Wherever the word "partnerErrs" appears in the entries, copy the whole line.

● **Raw data**:
****************
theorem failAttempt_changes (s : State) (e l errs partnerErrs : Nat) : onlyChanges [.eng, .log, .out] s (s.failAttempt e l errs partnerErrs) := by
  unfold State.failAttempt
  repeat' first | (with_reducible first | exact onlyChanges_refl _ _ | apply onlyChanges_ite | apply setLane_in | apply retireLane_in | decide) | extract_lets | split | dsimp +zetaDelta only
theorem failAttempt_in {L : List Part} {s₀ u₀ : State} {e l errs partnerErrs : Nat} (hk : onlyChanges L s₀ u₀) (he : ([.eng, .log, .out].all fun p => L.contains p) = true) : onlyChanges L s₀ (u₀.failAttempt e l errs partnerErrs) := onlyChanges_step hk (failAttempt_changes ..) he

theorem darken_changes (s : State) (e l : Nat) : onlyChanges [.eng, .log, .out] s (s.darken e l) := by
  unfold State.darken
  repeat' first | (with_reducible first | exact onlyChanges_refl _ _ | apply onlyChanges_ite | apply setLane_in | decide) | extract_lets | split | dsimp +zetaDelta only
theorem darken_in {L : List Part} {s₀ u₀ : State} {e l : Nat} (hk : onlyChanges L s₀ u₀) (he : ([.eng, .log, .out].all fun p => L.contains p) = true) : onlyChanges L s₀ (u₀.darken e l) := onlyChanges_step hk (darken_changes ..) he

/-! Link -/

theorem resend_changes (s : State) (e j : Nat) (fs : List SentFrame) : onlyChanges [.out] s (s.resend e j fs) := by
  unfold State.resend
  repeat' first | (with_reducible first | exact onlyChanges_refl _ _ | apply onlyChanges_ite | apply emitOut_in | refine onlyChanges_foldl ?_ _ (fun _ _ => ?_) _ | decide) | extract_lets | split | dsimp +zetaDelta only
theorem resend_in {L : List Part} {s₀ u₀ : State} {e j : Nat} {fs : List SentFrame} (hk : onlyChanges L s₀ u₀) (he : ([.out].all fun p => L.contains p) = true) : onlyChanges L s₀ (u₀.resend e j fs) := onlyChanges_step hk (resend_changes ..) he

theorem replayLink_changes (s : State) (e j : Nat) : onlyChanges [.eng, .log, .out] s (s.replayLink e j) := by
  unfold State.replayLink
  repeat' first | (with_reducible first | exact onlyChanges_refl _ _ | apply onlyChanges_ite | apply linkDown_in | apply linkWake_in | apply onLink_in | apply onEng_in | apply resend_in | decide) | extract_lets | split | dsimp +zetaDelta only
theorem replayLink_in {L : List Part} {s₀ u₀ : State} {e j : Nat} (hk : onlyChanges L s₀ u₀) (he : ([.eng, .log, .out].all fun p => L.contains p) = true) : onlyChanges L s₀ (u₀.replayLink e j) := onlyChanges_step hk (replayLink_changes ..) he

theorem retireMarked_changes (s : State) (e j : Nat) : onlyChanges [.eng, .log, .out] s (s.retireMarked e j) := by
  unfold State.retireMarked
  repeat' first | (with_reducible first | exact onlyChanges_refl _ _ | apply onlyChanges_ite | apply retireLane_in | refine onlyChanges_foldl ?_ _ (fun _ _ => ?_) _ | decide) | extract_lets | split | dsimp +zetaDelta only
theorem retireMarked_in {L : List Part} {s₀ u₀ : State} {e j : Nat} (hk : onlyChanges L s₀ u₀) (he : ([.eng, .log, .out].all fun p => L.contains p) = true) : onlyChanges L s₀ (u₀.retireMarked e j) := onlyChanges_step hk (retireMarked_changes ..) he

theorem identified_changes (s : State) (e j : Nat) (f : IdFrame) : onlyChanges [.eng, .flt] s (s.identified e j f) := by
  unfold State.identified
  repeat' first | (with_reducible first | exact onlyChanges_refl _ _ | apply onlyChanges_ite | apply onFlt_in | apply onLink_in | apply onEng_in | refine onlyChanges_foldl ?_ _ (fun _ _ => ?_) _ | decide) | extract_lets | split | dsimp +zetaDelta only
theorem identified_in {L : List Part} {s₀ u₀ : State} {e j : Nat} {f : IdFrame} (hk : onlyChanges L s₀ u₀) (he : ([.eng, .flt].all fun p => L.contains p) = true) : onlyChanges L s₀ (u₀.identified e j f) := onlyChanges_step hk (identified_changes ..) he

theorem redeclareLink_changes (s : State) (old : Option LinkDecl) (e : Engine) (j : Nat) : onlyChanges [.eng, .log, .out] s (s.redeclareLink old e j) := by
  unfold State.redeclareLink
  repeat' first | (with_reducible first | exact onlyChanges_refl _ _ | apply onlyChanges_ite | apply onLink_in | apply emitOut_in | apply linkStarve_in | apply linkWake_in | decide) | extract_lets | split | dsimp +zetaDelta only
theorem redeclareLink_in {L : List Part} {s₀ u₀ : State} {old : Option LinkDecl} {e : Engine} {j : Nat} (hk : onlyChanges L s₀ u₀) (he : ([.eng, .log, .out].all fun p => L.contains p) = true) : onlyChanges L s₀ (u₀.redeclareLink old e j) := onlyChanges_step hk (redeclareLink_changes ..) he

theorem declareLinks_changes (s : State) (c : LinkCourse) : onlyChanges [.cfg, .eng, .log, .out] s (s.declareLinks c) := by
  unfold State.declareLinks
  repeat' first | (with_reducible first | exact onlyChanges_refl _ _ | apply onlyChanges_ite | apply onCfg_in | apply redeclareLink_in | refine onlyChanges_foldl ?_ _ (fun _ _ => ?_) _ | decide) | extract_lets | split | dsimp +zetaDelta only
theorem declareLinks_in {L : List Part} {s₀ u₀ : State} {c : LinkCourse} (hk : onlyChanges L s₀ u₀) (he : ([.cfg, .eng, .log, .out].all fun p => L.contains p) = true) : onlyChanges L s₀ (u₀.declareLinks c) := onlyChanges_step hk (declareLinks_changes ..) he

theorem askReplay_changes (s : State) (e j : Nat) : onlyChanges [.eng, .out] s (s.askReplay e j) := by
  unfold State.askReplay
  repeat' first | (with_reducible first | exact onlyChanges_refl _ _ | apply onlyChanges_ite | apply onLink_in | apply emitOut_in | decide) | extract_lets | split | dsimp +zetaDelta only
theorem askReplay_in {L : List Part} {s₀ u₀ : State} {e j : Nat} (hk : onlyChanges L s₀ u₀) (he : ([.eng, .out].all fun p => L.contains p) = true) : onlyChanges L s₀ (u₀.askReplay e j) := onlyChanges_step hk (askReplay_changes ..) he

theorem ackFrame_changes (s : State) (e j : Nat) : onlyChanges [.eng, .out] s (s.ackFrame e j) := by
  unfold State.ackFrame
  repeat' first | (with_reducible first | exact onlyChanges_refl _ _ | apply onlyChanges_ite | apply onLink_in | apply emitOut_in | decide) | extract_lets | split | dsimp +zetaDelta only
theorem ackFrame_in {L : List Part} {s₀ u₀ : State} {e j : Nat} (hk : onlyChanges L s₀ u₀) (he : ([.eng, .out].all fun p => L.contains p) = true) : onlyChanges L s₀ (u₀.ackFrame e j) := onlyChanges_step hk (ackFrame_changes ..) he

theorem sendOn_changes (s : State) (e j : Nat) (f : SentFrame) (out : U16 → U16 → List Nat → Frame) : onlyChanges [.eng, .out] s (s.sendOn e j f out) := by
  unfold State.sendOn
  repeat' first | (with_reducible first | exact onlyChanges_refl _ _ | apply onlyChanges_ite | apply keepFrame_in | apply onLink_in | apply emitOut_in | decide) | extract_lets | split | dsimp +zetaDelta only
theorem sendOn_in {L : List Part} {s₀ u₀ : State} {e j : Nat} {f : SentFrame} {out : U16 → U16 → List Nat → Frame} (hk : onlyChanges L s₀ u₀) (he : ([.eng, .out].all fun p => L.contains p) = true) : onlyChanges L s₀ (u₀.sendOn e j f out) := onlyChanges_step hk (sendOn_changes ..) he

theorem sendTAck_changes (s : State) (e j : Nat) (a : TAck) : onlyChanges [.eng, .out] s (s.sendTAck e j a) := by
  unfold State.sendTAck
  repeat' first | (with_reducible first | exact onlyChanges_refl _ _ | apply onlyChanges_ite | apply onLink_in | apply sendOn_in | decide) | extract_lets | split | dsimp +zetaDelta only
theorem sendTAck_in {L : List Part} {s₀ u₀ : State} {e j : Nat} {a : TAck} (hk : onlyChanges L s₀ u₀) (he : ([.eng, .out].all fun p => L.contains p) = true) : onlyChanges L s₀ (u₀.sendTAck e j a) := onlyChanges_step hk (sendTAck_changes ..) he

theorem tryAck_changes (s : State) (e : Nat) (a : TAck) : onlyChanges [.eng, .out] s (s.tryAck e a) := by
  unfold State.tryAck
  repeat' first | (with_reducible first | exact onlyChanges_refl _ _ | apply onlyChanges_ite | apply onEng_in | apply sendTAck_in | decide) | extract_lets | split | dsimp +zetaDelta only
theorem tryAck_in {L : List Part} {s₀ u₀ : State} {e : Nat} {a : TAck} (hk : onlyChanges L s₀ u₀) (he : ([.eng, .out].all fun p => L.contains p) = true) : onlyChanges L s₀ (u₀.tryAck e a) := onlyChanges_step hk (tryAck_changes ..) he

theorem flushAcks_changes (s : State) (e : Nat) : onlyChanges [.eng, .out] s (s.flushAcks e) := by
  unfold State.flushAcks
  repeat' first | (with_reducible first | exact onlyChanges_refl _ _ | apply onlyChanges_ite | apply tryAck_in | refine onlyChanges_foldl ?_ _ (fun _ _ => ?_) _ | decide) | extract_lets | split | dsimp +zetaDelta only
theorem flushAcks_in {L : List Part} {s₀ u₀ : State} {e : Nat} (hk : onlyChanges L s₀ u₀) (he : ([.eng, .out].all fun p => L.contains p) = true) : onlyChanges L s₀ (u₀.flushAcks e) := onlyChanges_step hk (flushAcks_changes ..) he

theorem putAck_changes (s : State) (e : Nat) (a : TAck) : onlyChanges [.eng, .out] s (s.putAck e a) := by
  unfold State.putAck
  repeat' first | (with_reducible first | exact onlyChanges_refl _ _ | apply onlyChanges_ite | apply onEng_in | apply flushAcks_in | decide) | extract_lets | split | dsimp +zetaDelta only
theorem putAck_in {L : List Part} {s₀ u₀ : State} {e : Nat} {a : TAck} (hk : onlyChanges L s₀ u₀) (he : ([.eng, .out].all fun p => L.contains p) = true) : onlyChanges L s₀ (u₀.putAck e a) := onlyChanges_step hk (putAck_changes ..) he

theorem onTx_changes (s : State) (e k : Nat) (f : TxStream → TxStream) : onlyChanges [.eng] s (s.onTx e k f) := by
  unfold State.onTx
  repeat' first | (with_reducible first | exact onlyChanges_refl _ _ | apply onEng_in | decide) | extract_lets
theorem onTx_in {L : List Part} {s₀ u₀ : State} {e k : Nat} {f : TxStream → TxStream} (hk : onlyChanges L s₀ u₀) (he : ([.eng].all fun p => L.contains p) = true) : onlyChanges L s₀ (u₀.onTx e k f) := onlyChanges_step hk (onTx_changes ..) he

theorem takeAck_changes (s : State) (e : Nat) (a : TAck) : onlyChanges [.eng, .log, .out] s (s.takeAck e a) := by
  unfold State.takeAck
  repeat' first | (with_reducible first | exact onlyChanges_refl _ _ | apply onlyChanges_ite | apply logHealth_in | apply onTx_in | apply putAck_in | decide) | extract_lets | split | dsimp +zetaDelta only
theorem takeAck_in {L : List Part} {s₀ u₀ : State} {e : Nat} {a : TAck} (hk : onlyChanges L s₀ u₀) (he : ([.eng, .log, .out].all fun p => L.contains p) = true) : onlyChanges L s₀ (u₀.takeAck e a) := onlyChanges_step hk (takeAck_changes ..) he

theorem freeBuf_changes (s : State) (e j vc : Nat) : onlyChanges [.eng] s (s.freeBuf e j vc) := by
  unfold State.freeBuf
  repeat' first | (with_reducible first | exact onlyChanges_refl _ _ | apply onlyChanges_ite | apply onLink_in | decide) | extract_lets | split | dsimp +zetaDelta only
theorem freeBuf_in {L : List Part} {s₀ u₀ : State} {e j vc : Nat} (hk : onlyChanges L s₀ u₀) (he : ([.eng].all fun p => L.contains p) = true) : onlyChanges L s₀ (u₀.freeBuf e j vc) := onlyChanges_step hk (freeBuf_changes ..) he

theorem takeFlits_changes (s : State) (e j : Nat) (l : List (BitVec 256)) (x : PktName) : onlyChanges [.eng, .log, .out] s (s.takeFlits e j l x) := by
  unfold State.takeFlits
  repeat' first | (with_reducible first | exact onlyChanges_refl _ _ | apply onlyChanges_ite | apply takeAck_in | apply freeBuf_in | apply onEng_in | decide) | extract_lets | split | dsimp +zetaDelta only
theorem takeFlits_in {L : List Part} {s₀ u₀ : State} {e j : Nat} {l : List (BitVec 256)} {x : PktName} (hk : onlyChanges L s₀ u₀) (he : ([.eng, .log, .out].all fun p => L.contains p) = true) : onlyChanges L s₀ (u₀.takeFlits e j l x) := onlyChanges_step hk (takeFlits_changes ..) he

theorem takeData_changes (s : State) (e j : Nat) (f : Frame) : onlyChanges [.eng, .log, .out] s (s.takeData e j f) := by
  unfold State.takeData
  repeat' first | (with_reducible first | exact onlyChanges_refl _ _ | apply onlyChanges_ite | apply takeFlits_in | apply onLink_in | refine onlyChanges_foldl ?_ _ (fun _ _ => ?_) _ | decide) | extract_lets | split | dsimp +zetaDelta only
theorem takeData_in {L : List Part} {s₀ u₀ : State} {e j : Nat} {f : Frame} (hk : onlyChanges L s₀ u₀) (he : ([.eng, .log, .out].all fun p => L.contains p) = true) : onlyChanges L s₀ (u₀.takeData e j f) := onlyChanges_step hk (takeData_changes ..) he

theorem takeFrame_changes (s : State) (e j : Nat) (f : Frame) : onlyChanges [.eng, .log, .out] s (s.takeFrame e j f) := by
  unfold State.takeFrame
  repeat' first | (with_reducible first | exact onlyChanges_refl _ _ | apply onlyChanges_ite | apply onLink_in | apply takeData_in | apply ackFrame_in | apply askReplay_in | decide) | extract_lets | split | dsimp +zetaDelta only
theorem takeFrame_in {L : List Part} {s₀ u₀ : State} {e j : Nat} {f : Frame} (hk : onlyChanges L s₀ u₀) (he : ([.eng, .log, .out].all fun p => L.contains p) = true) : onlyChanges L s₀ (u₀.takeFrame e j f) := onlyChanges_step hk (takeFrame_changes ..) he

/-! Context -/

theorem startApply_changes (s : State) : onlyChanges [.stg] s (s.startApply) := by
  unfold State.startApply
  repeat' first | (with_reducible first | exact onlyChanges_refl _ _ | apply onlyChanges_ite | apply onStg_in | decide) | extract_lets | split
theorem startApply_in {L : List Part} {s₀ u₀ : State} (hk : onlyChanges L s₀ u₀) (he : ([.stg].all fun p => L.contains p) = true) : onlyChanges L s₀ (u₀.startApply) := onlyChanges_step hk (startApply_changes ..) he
****************
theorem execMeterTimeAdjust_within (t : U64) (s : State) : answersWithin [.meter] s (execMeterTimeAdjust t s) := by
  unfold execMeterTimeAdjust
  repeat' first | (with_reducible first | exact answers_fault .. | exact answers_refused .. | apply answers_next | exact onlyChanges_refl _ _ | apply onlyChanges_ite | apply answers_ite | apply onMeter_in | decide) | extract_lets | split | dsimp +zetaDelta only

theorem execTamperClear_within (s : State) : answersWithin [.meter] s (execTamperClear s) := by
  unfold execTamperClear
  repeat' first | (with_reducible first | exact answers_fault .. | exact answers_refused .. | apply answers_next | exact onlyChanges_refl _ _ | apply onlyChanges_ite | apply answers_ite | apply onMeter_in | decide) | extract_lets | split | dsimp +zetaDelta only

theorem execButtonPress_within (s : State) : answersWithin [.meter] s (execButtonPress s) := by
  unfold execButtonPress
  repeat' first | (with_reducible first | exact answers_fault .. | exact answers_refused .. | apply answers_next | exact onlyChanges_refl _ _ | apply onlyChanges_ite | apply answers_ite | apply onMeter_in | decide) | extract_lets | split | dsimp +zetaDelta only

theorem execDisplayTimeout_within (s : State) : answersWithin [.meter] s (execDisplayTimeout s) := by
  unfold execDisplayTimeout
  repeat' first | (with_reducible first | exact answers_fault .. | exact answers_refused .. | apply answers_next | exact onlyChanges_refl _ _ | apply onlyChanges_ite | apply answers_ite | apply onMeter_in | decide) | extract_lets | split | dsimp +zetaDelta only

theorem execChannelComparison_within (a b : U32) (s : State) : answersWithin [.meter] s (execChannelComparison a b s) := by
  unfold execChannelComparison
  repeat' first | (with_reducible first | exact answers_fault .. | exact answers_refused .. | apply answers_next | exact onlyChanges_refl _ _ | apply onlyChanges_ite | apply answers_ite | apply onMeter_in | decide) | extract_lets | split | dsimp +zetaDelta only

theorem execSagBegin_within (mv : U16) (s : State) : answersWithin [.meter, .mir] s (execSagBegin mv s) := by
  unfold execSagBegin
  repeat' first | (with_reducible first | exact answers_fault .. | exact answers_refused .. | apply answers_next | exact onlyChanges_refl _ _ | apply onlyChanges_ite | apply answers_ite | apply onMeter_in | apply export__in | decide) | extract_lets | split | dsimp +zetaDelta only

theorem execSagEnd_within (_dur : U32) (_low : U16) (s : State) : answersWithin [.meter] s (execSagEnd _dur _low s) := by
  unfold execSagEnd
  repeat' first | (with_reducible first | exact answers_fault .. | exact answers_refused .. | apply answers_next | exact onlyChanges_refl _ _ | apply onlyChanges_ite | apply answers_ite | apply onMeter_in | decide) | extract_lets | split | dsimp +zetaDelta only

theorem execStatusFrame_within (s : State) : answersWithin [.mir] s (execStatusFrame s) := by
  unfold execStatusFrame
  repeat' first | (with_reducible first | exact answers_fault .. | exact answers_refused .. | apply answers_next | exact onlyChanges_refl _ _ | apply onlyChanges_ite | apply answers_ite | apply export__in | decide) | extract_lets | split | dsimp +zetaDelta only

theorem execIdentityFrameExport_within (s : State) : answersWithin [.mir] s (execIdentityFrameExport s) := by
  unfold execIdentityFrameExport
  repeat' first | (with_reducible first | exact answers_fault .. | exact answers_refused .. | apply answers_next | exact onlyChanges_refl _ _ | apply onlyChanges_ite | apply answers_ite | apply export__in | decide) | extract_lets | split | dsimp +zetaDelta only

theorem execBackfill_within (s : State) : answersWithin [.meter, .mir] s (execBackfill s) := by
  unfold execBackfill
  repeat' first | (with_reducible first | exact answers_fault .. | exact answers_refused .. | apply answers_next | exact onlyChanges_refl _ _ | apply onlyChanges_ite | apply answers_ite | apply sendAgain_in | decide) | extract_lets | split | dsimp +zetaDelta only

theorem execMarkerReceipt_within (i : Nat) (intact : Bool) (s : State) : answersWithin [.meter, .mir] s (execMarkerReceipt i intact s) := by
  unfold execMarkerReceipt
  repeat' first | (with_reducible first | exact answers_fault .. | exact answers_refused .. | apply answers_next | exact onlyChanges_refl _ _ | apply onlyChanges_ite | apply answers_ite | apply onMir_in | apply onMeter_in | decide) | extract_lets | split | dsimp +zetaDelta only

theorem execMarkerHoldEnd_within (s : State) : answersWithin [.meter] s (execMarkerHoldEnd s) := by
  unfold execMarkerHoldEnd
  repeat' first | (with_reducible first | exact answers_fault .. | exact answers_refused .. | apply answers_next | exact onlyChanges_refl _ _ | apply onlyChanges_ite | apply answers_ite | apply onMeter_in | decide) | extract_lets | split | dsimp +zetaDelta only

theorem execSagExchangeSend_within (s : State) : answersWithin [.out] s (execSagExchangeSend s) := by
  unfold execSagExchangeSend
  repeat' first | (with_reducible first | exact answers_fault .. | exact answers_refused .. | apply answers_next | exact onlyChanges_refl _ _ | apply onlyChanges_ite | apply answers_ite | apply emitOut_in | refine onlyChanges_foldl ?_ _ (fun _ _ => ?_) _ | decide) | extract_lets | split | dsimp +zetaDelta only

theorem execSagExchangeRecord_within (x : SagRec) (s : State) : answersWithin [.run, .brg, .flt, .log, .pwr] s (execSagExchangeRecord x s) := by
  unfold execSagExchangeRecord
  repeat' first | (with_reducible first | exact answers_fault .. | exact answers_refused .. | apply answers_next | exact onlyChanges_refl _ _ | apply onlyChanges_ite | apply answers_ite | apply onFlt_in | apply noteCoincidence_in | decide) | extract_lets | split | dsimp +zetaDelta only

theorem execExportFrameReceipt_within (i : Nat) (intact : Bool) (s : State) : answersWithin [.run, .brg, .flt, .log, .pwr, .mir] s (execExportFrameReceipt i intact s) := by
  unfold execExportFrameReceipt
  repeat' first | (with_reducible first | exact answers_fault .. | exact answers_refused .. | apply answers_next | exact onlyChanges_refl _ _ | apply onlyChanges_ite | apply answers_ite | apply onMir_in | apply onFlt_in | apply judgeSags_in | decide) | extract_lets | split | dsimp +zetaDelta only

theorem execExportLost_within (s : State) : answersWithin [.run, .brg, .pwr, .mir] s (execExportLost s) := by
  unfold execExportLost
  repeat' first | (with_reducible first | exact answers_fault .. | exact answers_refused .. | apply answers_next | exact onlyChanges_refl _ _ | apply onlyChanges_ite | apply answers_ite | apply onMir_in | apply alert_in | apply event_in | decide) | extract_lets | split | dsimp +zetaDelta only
****************
● **Problem solution**:
theorem failAttempt_changes (s : State) (e l errs partnerErrs : Nat) : onlyChanges [.eng, .log, .out] s (s.failAttempt e l errs partnerErrs) := by
theorem failAttempt_in {L : List Part} {s₀ u₀ : State} {e l errs partnerErrs : Nat} (hk : onlyChanges L s₀ u₀) (he : ([.eng, .log, .out].all fun p => L.contains p) = true) : onlyChanges L s₀ (u₀.failAttempt e l errs partnerErrs) := onlyChanges_step hk (failAttempt_changes ..) he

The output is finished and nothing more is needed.